But it seems unlikely that such comparisons make sense. Of the heart, the brain and the lungs, which is the most important to the survival of a mammal? In the course of nature, if a mammal loses one of the three, it dies. It dies, let us say, slightly faster when it loses the heart than when it loses the lungs. Do we, then, measure the survival importance of an organ or collection of organs by how fast the organism would die without the organ or the collection? Let us try this option. But how would we make this counterfactual precise? A human might bleed to death upon losing a hand. Is that to be taken into account? Or are we to imagine that the organs are removed in a science-fictional way with no damage to the remaining portions?

A more serious problem is that to apply this definition we need to have a criterion of death, and yet we want to use this definition as a criterion for what kinds of replacements can be survived. Suppose that it turned out that an adult mammal logically cannot survive without a liver—then the time of death would be immediate upon the destruction of the liver, even if everything else apparently continued functioning.

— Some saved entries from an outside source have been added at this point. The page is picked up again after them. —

/-- The latest phase of a slot, exactly (R368), and as SLOT_PHASE. -/
def State.setPhase (s : State) (n : Nat) (ph : Int) : State := (s.setSlot n { s.slot n with phase := ph }).pi (K.SLOT_PHASE n) ph

/-- The servo's phase error after a sample of the selected slot (R386, R388, R407). -/
def State.servoSample (s : State) (n : Nat) (ph : Int) : State :=
  if s.g K.HS_SELECTED = n then
    let e := ph - s.target
    let s := s.setServo e
    { s with newSmp := true, within := if e.natAbs ≤ 10486 * 16 then s.within + 1 else 0 }
  else s

/-- Take a sample of a slot: time in q, phase in q/16 (R367, R370, R374). At most one per frame is taken by the caller. -/
def State.takeSample (s : State) (n : Nat) (t ph : Int) : State :=
  let pr := s.predicted n t
  let dep := ph - pr.1
  let jump := s.hasPred n && s.jumpThresh n < dep.natAbs
  let s := pr.2
  let h := s.slot n
  let h := { h with smpTick := some (s.tick + 1), noSig := false, timedOut := false }
  let s := if jump then
      ((s.pi (K.SLOT_LAST_JUMP n) dep).raiseBits 9 (2 ^ n)).setSlot n
        { h with samples := [(t, ph)], events := setBit h.events 3 true, anchor := none }
    else s.setSlot n { h with samples := ((t, ph) :: h.samples).take 64 }
  let s := (s.setPhase n ph).inc (K.SLOT_SAMPLES n)
  (s.fitSlot n).servoSample n ph

/-- A sample was taken in the present frame (R367). -/
def State.sampledNow (s : State) (n : Nat) : Bool := (s.slot n).smpTick == some (s.tick + 1)

/-- The seconds of a PPS edge: by the label in force, else the whole second nearest t − SLOT_DELAY (R372). -/
def State.ppsSecond (s : State) (n : Nat) (t : Int) : Int :=
  match (s.slot n).label with
  | some (sec, te) => sec + roundHalfEven (t - te) qSecond
  | none => roundHalfEven (t - s.gi (K.SLOT_DELAY n)) qSecond

/-- An edge lies in the acceptance window of a PPS slot (R369): within 1 ms of the predicted edge; without a prediction,
the first edge of its second. -/
def State.ppsAccepts (s : State) (n : Nat) (t : Int) : Bool × State :=
  let sec := s.ppsSecond n t
  let fresh := match (s.slot n).edges.head? with
    | some e => e.sec != sec
    | none => true
  if s.hasPred n then
    let ph := (sec * qSecond + s.gi (K.SLOT_DELAY n) - t) * 16
    let pr := s.predicted n t
    (fresh && (ph - pr.1).natAbs ≤ 10485760000 * 16, pr.2)
  else (fresh, s)

/-- Record an edge taken as a sample (R367, R372). -/
def State.keepEdge (s : State) (n : Nat) (t sec : Int) (given : Bool) : State :=
  let s := (s.inc (K.SLOT_EDGE_SEQ n)).p (K.SLOT_LAST_EDGE n) (ofTime92 t.toNat)
  let h := s.slot n
  s.setSlot n { h with edges := ({ seq := s.g (K.SLOT_EDGE_SEQ n), t := t, sec := sec, given := given } :: h.edges).take 16 }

Moreover, even if we can fix up all the problems, say by talking not of the time of death but the time of the cessation of the organic functions of all the body parts, the time of death criterion gives the wrong answer. An animal would die about as quickly as imaginable if all of its blood vessels disappeared. There are few faster ways for it to die, except perhaps by instant incineration and the like. Yet it seems highly plausible that an animal could survive the replacement of all of its blood vessels with prosthetic tubes.

Perhaps instead of looking at the importance of a collection of organs to the functioning of the organism, we should look at the contribution of a collection of organs to the distinctive functioning of the organism as distinguished from other kinds of organisms.

If we do this, then in the case of human animals the brain may begin to loom large. Of all the bodily organs, it appears that it is the brain that is most explanatory of the differences between the functioning of human animals and similar non-human animals. Our opposable thumbs are nice to have, and their presence may have driven the evolution of the brain, but being as we are, our functioning would not change that much if we lost our opposable thumbs, whereas it would if our brains were changed.

Congenial to my position that we could survive the loss of the rest of the body as this is, this criterion probably cannot stand. For which other kinds of organisms should we be comparing the animal in question to? Should we compare it to all other organisms? If so, then one might argue that our circulatory system may be just as explanatory of the differences in functioning between human animals and E. coli bacteria as are our brains. But human animals could probably survive the replacement of the circulatory system with a prosthesis. And how do we quantify the contribution of collections of parts. How much more of a difference between E. coli and humans is accounted for by the heart and kidneys than just by the heart alone? And how do we weight the contributions to differences in functioning vis-à-vis different comparison species when we quantify the overall contribution to the difference in functioning that a collection of organs makes? It seems hard to imagine non-ad hoc answers to these. So the comparison to all other organisms does not seem appropriate.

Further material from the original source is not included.